Behold, a new keyword: yield from

Python 3.4 came with the addition of a new keyword: yield from. What that keyword allows us to do, is pass on any next(), send() and throw() into an inner-most nested generator. If the inner generator returns a value, it is also the return value of yield from:

>>> def inner():
...     inner_result = yield 2
...     print('inner', inner_result)
...     return 3
...
>>> def outer():
...     yield 1
...     val = yield from inner()
...     print('outer', val)
...     yield 4
...
>>> gen = outer()
>>> next(gen)
1
>>> next(gen) # Goes inside inner() automatically
2
>>> gen.send("abc")
inner abc
outer 3
4

I've written an article to further elaborate on this topic.

Putting it all together

Upon introducing the new keyword yield from in Python 3.4, we were now able to create generators inside generators that just like a tunnel, pass the data back and forth from the inner-most to the outer-most generators. This has spawned a new meaning for generators - coroutines.

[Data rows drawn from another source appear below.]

-- ==== Sys2Proof/Machine/ByteAccess.lean ====
section
/-! DEFINITION. `read_byte` and `write_byte`, and their REGION rows (spec/40_byte_access.md). -/

namespace Sys2Proof.Machine

open Sys2Proof

/-- `read_byte(addr)` (R110). -/
def execReadByte (addr : Addr) (s : State) : Host.Outcome State Fault Refusal :=
  respondByte (readByte addr s) s

/-- `write_byte(addr, val)` (R117). -/
def execWriteByte (addr : Addr) (val : Byte) (s : State) : Host.Outcome State Fault Refusal :=
  respond .unit (writeByte addr val s)

/-- Row `read_byte.ie`: the latch `IE` (R116). -/
def execReadByteIe (addr : Addr) (s : State) : Host.Outcome State Fault Refusal :=
  readRow .ie (.ok s.ie) addr s

/-- Row `read_byte.io`: the I/O cell (R115). -/
def execReadByteIo (addr : Addr) (s : State) : Host.Outcome State Fault Refusal :=
  readRow .io (.ok (s.io.read (ioIndex addr))) addr s

/-- Row `read_byte.high`: the storage cell, unbanked (R114). -/
def execReadByteHigh (addr : Addr) (s : State) : Host.Outcome State Fault Refusal :=
  readRow .high (.ok (s.storage.read addr.toNat)) addr s

/-- Row `read_byte.banked`: the bank-adjusted read (R113). -/
def execReadByteBanked (addr : Addr) (s : State) : Host.Outcome State Fault Refusal :=
  readRow .banked (bankedRead addr s) addr s

/-- Row `read_byte.low`: the storage cell, never banked (R112). -/
def execReadByteLow (addr : Addr) (s : State) : Host.Outcome State Fault Refusal :=
  readRow .low (.ok (s.storage.read addr.toNat)) addr s

/-- Row `write_byte.ie`: all 8 bits of `IE` (R122). -/
def execWriteByteIe (addr : Addr) (val : Byte) (s : State) : Host.Outcome State Fault Refusal :=
  writeRow (region addr == .ie) { s with ie := val } addr val s

/-- Row `write_byte.io`: all 8 bits of the I/O cell (R121). -/
def execWriteByteIo (addr : Addr) (val : Byte) (s : State) : Host.Outcome State Fault Refusal :=
  writeRow (region addr == .io) (storeIo (ioIndex addr) val s) addr val s

/-- Row `write_byte.high`: the storage cell (R120). -/
def execWriteByteHigh (addr : Addr) (val : Byte) (s : State) : Host.Outcome State Fault Refusal :=
  writeRow (region addr == .high) (storeCell addr.toNat val s) addr val s

/-- Row `write_byte.ctl`: the write is forwarded to the bank controller, which alone decides (R119). -/
def execWriteByteCtl (addr : Addr) (val : Byte) (s : State) : Host.Outcome State Fault Refusal :=
  writeRow (region addr == .low || region addr == .banked) (applyWrite addr val s) addr val s

end Sys2Proof.Machine
end

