-- ==== Sys2Proof/Machine/ControllerRows.lean ====
section
/-! DEFINITION. The CTL and INTERNAL rows: each cell of `ApplyWrite` and each row of `Resolve`
(spec/45_bank_controller.md). A row runs in an instance of its own variant; in any other the same command word runs as
`write_byte` or `read_byte` does there (log 8). -/

namespace Sys2Proof.Machine

open Sys2Proof

/-- Row `apply_write.none`: the byte is stored at the bus address itself (R177). -/
def execApplyWriteNone (addr : Addr) (val : Byte) (s : State) : Host.Outcome State Fault Refusal :=
  match s.bc with
  | .none => writeRow (addr.inRange 0x0000 0x8000) (storeCell addr.toNat val s) addr val s
  | .type1 _ | .type2 _ | .type3 _ | .type5 _ => otherVariantWrite addr val s

/-- Row `apply_write.type1.ram_enable` (R179). -/
def execApplyWriteType1RamEnable (addr : Addr) (val : Byte) (s : State) : Host.Outcome State Fault Refusal :=
  match s.bc with
  | .type1 r => controlRow 0x0000 0x2000 (.type1 (r.setRamEnable val)) addr val s
  | .none | .type2 _ | .type3 _ | .type5 _ => otherVariantWrite addr val s

/-- Row `apply_write.type1.rom_bank_lo` (R180). -/
def execApplyWriteType1RomBankLo (addr : Addr) (val : Byte) (s : State) : Host.Outcome State Fault Refusal :=
  match s.bc with
  | .type1 r => controlRow 0x2000 0x4000 (.type1 (r.setRomBankLo val)) addr val s
  | .none | .type2 _ | .type3 _ | .type5 _ => otherVariantWrite addr val s

/-- Row `apply_write.type1.bank_hi` (R181). -/
def execApplyWriteType1BankHi (addr : Addr) (val : Byte) (s : State) : Host.Outcome State Fault Refusal :=
  match s.bc with
  | .type1 r => controlRow 0x4000 0x6000 (.type1 (r.setBankHi val)) addr val s
  | .none | .type2 _ | .type3 _ | .type5 _ => otherVariantWrite addr val s

/-- Row `apply_write.type1.mode` (R182). -/
def execApplyWriteType1Mode (addr : Addr) (val : Byte) (s : State) : Host.Outcome State Fault Refusal :=
  match s.bc with
  | .type1 r => controlRow 0x6000 0x8000 (.type1 (r.setMode val)) addr val s
  | .none | .type2 _ | .type3 _ | .type5 _ => otherVariantWrite addr val s

/-- Row `apply_write.type2.ram_enable` (R183). -/
def execApplyWriteType2RamEnable (addr : Addr) (val : Byte) (s : State) : Host.Outcome State Fault Refusal :=
  match s.bc with
  | .type2 r => controlRow 0x0000 0x2000 (.type2 (r.setRamEnable val)) addr val s
  | .none | .type1 _ | .type3 _ | .type5 _ => otherVariantWrite addr val s

/-- Row `apply_write.type2.rom_bank` (R184). -/
def execApplyWriteType2RomBank (addr : Addr) (val : Byte) (s : State) : Host.Outcome State Fault Refusal :=
  match s.bc with
  | .type2 r => controlRow 0x2000 0x4000 (.type2 (r.setRomBank val)) addr val s
  | .none | .type1 _ | .type3 _ | .type5 _ => otherVariantWrite addr val s

/-- Row `apply_write.type2.nop` (R185). -/
def execApplyWriteType2Nop (addr : Addr) (val : Byte) (s : State) : Host.Outcome State Fault Refusal :=
  match s.bc with
  | .type2 r => controlRow 0x4000 0x8000 (.type2 r) addr val s
  | .none | .type1 _ | .type3 _ | .type5 _ => otherVariantWrite addr val s

/-- Row `apply_write.type3.ram_enable` (R186). -/
def execApplyWriteType3RamEnable (addr : Addr) (val : Byte) (s : State) : Host.Outcome State Fault Refusal :=
  match s.bc with
  | .type3 r => controlRow 0x0000 0x2000 (.type3 (r.setRamEnable val)) addr val s
  | .none | .type1 _ | .type2 _ | .type5 _ => otherVariantWrite addr val s

/-- Row `apply_write.type3.rom_bank` (R187). -/
def execApplyWriteType3RomBank (addr : Addr) (val : Byte) (s : State) : Host.Outcome State Fault Refusal :=
  match s.bc with
  | .type3 r => controlRow 0x2000 0x4000 (.type3 (r.setRomBank val)) addr val s
  | .none | .type1 _ | .type2 _ | .type5 _ => otherVariantWrite addr val s

/-- Row `apply_write.type3.ram_bank` (R188). -/
def execApplyWriteType3RamBank (addr : Addr) (val : Byte) (s : State) : Host.Outcome State Fault Refusal :=
  match s.bc with
  | .type3 r => controlRow 0x4000 0x6000 (.type3 (r.setRamBank val)) addr val s
  | .none | .type1 _ | .type2 _ | .type5 _ => otherVariantWrite addr val s

/-- Row `apply_write.type3.nop` (R189). -/
def execApplyWriteType3Nop (addr : Addr) (val : Byte) (s : State) : Host.Outcome State Fault Refusal :=
  match s.bc with
  | .type3 r => controlRow 0x6000 0x8000 (.type3 r) addr val s
  | .none | .type1 _ | .type2 _ | .type5 _ => otherVariantWrite addr val s

/-- Row `apply_write.type5.ram_enable` (R190). -/
def execApplyWriteType5RamEnable (addr : Addr) (val : Byte) (s : State) : Host.Outcome State Fault Refusal :=
  match s.bc with
  | .type5 r => controlRow 0x0000 0x2000 (.type5 (r.setRamEnable val)) addr val s
  | .none | .type1 _ | .type2 _ | .type3 _ => otherVariantWrite addr val s

/-- Row `apply_write.type5.rom_bank_lo` (R191). -/
def execApplyWriteType5RomBankLo (addr : Addr) (val : Byte) (s : State) : Host.Outcome State Fault Refusal :=
  match s.bc with
  | .type5 r => controlRow 0x2000 0x3000 (.type5 (r.setRomBankLo val)) addr val s
  | .none | .type1 _ | .type2 _ | .type3 _ => otherVariantWrite addr val s

/-- Row `apply_write.type5.rom_bank_hi` (R192). -/
def execApplyWriteType5RomBankHi (addr : Addr) (val : Byte) (s : State) : Host.Outcome State Fault Refusal :=
  match s.bc with
  | .type5 r => controlRow 0x3000 0x4000 (.type5 (r.setRomBankHi val)) addr val s
  | .none | .type1 _ | .type2 _ | .type3 _ => otherVariantWrite addr val s

/-- Row `apply_write.type5.ram_bank` (R193). -/
def execApplyWriteType5RamBank (addr : Addr) (val : Byte) (s : State) : Host.Outcome State Fault Refusal :=
  match s.bc with
  | .type5 r => controlRow 0x4000 0x6000 (.type5 (r.setRamBank val)) addr val s
  | .none | .type1 _ | .type2 _ | .type3 _ => otherVariantWrite addr val s

/-- Row `apply_write.type5.nop` (R194). -/
def execApplyWriteType5Nop (addr : Addr) (val : Byte) (s : State) : Host.Outcome State Fault Refusal :=
  match s.bc with
  | .type5 r => controlRow 0x6000 0x8000 (.type5 r) addr val s
  | .none | .type1 _ | .type2 _ | .type3 _ => otherVariantWrite addr val s

/-- Row `resolve.none`: the banked read through this row of `Resolve` (R171). -/
def execResolveNone (addr : Addr) (s : State) : Host.Outcome State Fault Refusal :=
  match s.bc with
  | .none => resolveRow (requestedBank s) addr s
  | .type1 _ | .type2 _ | .type3 _ | .type5 _ => otherVariantRead addr s

/-- Row `resolve.type1`: the banked read through this row of `Resolve` (R172). -/
def execResolveType1 (addr : Addr) (s : State) : Host.Outcome State Fault Refusal :=
  match s.bc with
  | .type1 r => resolveRow (r.resolve (requestedBank s)) addr s
  | .none | .type2 _ | .type3 _ | .type5 _ => otherVariantRead addr s

/-- Row `resolve.type2`: the banked read through this row of `Resolve` (R173). -/
def execResolveType2 (addr : Addr) (s : State) : Host.Outcome State Fault Refusal :=
  match s.bc with
  | .type2 _ => resolveRow (resolveLowNibble (requestedBank s)) addr s
  | .none | .type1 _ | .type3 _ | .type5 _ => otherVariantRead addr s

/-- Row `resolve.type3`: the banked read through this row of `Resolve` (R174). -/
def execResolveType3 (addr : Addr) (s : State) : Host.Outcome State Fault Refusal :=
  match s.bc with
  | .type3 _ => resolveRow (requestedBank s) addr s
  | .none | .type1 _ | .type2 _ | .type5 _ => otherVariantRead addr s

/-- Row `resolve.type5`: the banked read through this row of `Resolve` (R175). -/
def execResolveType5 (addr : Addr) (s : State) : Host.Outcome State Fault Refusal :=
  match s.bc with
  | .type5 _ => resolveRow (requestedBank s) addr s
  | .none | .type1 _ | .type2 _ | .type3 _ => otherVariantRead addr s

end Sys2Proof.Machine
end

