/-- R178: the low nibble alone decides. -/
theorem enableOf_eq (v : Byte) : enableOf v = decide (v.toNat % 16 = 0x0A) := by
  have hlow : (v &&& 0x0F#8).toNat = v.toNat % 16 := toNat_and_lowMask (k := 4) (by decide) v
  rw [enableOf, ← hlow, Bool.beq_eq_decide_eq]
  exact decide_eq_decide.mpr BitVec.toNat_inj.symm

/-- R182: bit 0 alone decides. -/
theorem modeOf_eq (v : Byte) : modeOf v = decide (v.toNat % 2 = 0) := by
  have hlow : (v &&& 0x01#8).toNat = v.toNat % 2 := toNat_and_lowMask (k := 1) (by decide) v
  rw [modeOf, ← hlow, Bool.beq_eq_decide_eq]
  exact decide_eq_decide.mpr BitVec.toNat_inj.symm

/-- A register made of two fields: `hi` from bit `k` up, `lo` below. -/
theorem getLsbD_ofNat_mul_add (n : Nat) {k lo : Nat} (hi : Nat) (hlo : lo < 2 ^ k) (i : Nat) :
    (BitVec.ofNat n (hi * 2 ^ k + lo)).getLsbD i =
      (decide (i < n) && if i < k then lo.testBit i else hi.testBit (i - k)) := by
  rw [BitVec.getLsbD_ofNat, Nat.mul_comm hi, Nat.testBit_two_pow_mul_add hi hlo]

/-- R180, R191: the low `k` bits of a register replaced by `lo`, the others kept. -/
theorem getLsbD_replaceLow {n : Nat} (k : Nat) (x : BitVec n) (lo i : Nat) (hi : i < n) :
    (BitVec.ofNat n (x.toNat / 2 ^ k * 2 ^ k + lo % 2 ^ k)).getLsbD i =
      if i < k then lo.testBit i else x.getLsbD i := by
  rw [getLsbD_ofNat_mul_add n _ (Nat.mod_lt _ (Nat.two_pow_pos k)), decide_eq_true hi, Bool.true_and,
    Nat.testBit_mod_two_pow, Nat.testBit_div_two_pow, BitVec.testBit_toNat]
  split_ifs with h
  · rw [decide_eq_true h, Bool.true_and]
  · rw [Nat.sub_add_cancel (Nat.le_of_not_lt h)]

/-- R181, R192: the bits of a register from bit `k` up replaced by `top`, the others kept. -/
theorem getLsbD_replaceHigh {n : Nat} (k : Nat) (x : BitVec n) (top i : Nat) (hi : i < n) :
    (BitVec.ofNat n (x.toNat % 2 ^ k + top * 2 ^ k)).getLsbD i =
      if i < k then x.getLsbD i else top.testBit (i - k) := by
  rw [Nat.add_comm, getLsbD_ofNat_mul_add n _ (Nat.mod_lt _ (Nat.two_pow_pos k)), decide_eq_true hi, Bool.true_and,
    Nat.testBit_mod_two_pow, BitVec.testBit_toNat]
  split_ifs with h
  · rw [decide_eq_true h, Bool.true_and]
  · rfl

/-- R180: bits 6:5 kept, bits 4:0 from the byte. -/
theorem Type1Regs.setRomBankLo_eq (r : Type1Regs) (v : Byte) :
    r.setRomBankLo v = { r with romBank := BitVec.ofNat 7 (r.romBank.toNat / 32 * 32 + v.toNat % 32) } := by
  have hfields : (r.romBank &&& 0x60#7) ||| (v &&& 0x1F#8).setWidth 7 =
      BitVec.ofNat 7 (r.romBank.toNat / 2 ^ 5 * 2 ^ 5 + v.toNat % 2 ^ 5) := by
    apply BitVec.eq_of_getLsbD_eq
    intro i hi
    rw [getLsbD_replaceLow 5 _ _ i hi, BitVec.testBit_toNat]
    interval_cases i <;> simp
  exact congrArg (fun b => { r with romBank := b }) hfields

Coroutines are functions that can be stopped and resumed while being run. In Python, they are defined using the async def keyword. Much like generators, they too use their own form of yield from which is await. Before async and await were introduced in Python 3.5, we created coroutines in the exact same way generators were created (with yield from instead of await).

async def inner():
    return 1

async def outer():
    await inner()

Like every iterator or generator that implement the __iter__() method, coroutines implement __await__() which allows them to continue on every time await coro is called.

There's a nice sequence diagram inside the Python docs that you should check out.

In asyncio, apart from coroutine functions, we have 2 important objects: tasks and futures.

Futures

Futures are objects that have the __await__() method implemented, and their job is to hold a certain state and result. The state can be one of the following:

1. PENDING - future does not have any result or exception set.
2. CANCELLED - future was cancelled using fut.cancel()
3. FINISHED - future was finished, either by a result set using fut.set_result() or by an exception set using fut.set_exception()

The result, just like you have guessed, can either be a Python object, that will be returned, or an exception which may be raised.

Another important feature of future objects, is that they contain a method called add_done_callback(). This method allows functions to be called as soon as the task is done - whether it raised an exception or finished.

Tasks

Task objects are special futures, which wrap around coroutines, and communicate with the inner-most and outer-most coroutines. Every time a coroutine awaits a future, the future is passed all the way back to the task (just like in yield from), and the task receives it.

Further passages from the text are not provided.